Every line from the beginning of the data through the line containing "the tile. -/" should be reproduced exactly, and no further lines should be output.

● ● ●

/-- Row bytes of a ROUTE. -/
def rtRin (a : W64) : Nat := 32 * (fld a 40 7 + 1)
/-- Rows of a ROUTE. -/
def rtRows (a : W64) : Nat := fld a 32 6 + 1
/-- Ranks per row of a ROUTE. -/
def rtKm (b : W64) : Nat := fld b 32 2 + 1

/-- ROUTE Ga, Gb, G0 (R422). Its reads carry DCLASS of their banks; its entry holds that of the tile. -/
def slotRoute (a b c : BitVec 6) (g : BitVec 4) (s : State) : SlotAnswer :=
  guarded g s fun s =>
    let u := s.unit
    let x := gReg u a
    let y := gReg u b
    let bad := fld x 47 17 != 0 || fld x 38 2 != 0 || fld x 21 11 != 0 || fld x 0 21 % 32 != 0
      || fld y 42 22 != 0 || fld y 38 2 != 0 || fld y 34 2 != 0 || fld y 21 11 != 0 || fld y 0 21 % 32 != 0
    issueRoute s (bankClass u.pad (fld x 0 21)) (routeCauses u c bad ++ rangeCause u (fld x 0 21) (rtRows x * rtRin x) ++ rangeCause u (fld y 0 21) (32 * rtRows x))
      (.route x y (w64 s.time))

def execRoute (a b c : BitVec 6) (g : BitVec 4) (s : State) : Host.Outcome State Fault Refusal :=
  issueOne true false 1 false (slotRoute a b c g) s

/-- RTCFG Ga, Gb, G0 (R420). No class is stated for its read of memory; the model uses 0 (R255, log 13). -/
def slotRtcfg (a b c : BitVec 6) (g : BitVec 4) (s : State) : SlotAnswer :=
  guarded g s fun s =>
    let u := s.unit
    let x := gReg u a
    let y := gReg u b
    issueRoute s 0#4 (routeCauses u c (fld x 16 48 != 0 || fld y 28 36 != 0 || fld y 2 14 != 0)) (.rtcfg x y)

def execRtcfg (a b c : BitVec 6) (g : BitVec 4) (s : State) : Host.Outcome State Fault Refusal :=
  issueOne true false 1 false (slotRtcfg a b c g) s

/-- Return bytes of a mortar table's configuration (R427). -/
def raRout (b : W64) : Nat := 4 * (fld b 32 10 + 1)

/-- RASM Ga, Gb, G0 (R427). -/
def slotRasm (a b c : BitVec 6) (g : BitVec 4) (s : State) : SlotAnswer :=
  guarded g s fun s =>
    let u := s.unit
    let x := gReg u a
    let y := gReg u b
    let bad := fld x 49 15 != 0 || fld x 42 6 != 0 || fld x 38 2 != 0 || fld x 21 11 != 0 || fld x 0 21 % 32 != 0
      || fld y 54 10 != 0 || fld y 42 6 != 0
    issueRoute s 0#4 (routeCauses u c bad ++ rangeCause u (fld x 0 21) (4 * (fld y 48 6 + 1) * raRout y)) (.rasm x y)

def execRasm (a b c : BitVec 6) (g : BitVec 4) (s : State) : Host.Outcome State Fault Refusal :=
  issueOne true false 1 false (slotRasm a b c g) s

/-- RRET Ga, Gb, G0 (R426): engine reads that name no class carry DCLASS of their bank (R156). -/
def slotRret (a b c : BitVec 6) (g : BitVec 4) (s : State) : SlotAnswer :=
  guarded g s fun s =>
    let u := s.unit
    let x := gReg u a
    let y := gReg u b
    issueRoute s (bankClass u.pad x.toNat) (routeCauses u c (x.toNat % 4 != 0 || y.toNat % 32 != 0) ++ rangeCause u y.toNat 32) (.rret x y)

def execRret (a b c : BitVec 6) (g : BitVec 4) (s : State) : Host.Outcome State Fault Refusal :=
  issueOne true false 1 false (slotRret a b c g) s

/-! ### Mortar tables (R427 to R431) -/

def modRa (s : State) (t : Fin 4) (f : Mortar → Mortar) : State :=
  s.mapUnit fun u => { u with rt := { u.rt with ra := u.rt.ra.set t.val (f u.rt.ra[t]) t.isLt } }

/-- The open round of a table changed. -/
def modRound (s : State) (t : Fin 4) (f : Round → Round) : State := modRa s t fun m => { m with open_ := m.open_.map f }

/-- A discarded return (R430). -/
def Mortar.discard (m : Mortar) : Mortar := { m with late := m.late + 1, lateSinceCommit := m.lateSinceCommit + 1 }

/-- Every pending rank times out (R428). -/
def Round.timeOut (r : Round) : Round :=
  { r with
    ranks := r.ranks.map fun row => row.map fun k =>
      if k.st == .pending then { k with st := .timedOut, spill := k.spill && r.slot.isSome } else k
    packets := [] }

/-- Pending ranks time out and packets without a ticket are abandoned, their NT entries returning (R424, R428). -/
def timeOutRound (s : State) (t : Fin 4) : State :=
  match s.unit.rt.ra[t].open_ with
  | none => s
  | some r =>
    let drawn := (r.packets.filter (·.drawn)).length
    modRound (s.mapUnit fun u => { u with nt := u.nt - drawn }) t Round.timeOut

/-- The deadline is applied once the time base has reached it (R428). -/
def expireRound (s : State) (t : Fin 4) : State :=
  match s.unit.rt.ra[t].open_ with
  | some r => if r.deadline.any fun d => d ≤ s.time then timeOutRound s t else s
  | none => s

/-- x ÷ y of FP32, rounded once to nearest even (R429). -/
def div32 (x y : Nat) : Nat :=
  match num32 x, num32 y with
  | .nan _, _ => qnan fp32
  | _, .nan _ => qnan fp32
  | .inf _, .inf _ => qnan fp32
  | .inf a, .fin b _ _ => rne32 (.inf (a != b))
  | .fin a _ _, .inf b => rne32 (.fin (a != b) 0 0)
  | .fin a m e, .fin b n f =>
    if n == 0 then (if m == 0 then qnan fp32 else rne32 (.inf (a != b)))
    else rne32 (.fin (a != b) (2 * (m * 2 ^ 64 / n) + bit01 (m * 2 ^ 64 % n != 0)) (e - f - 65))

/-- Lane l of the return of rank j of row r, as it stands in the buffer (R428). -/
def returnLane (p : Pad) (buf rout r j : Nat) (k : Rank) (l : Nat) : Nat :=
  if 4 * l + 4 ≤ k.len then padRead p (buf + rout * (4 * r + j) + 4 * l) 4 else 0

● ● ●

**Solution to this problem**
/-- Row bytes of a ROUTE. -/
def rtRin (a : W64) : Nat := 32 * (fld a 40 7 + 1)
/-- Rows of a ROUTE. -/
def rtRows (a : W64) : Nat := fld a 32 6 + 1
/-- Ranks per row of a ROUTE. -/
def rtKm (b : W64) : Nat := fld b 32 2 + 1

/-- ROUTE Ga, Gb, G0 (R422). Its reads carry DCLASS of their banks; its entry holds that of the tile. -/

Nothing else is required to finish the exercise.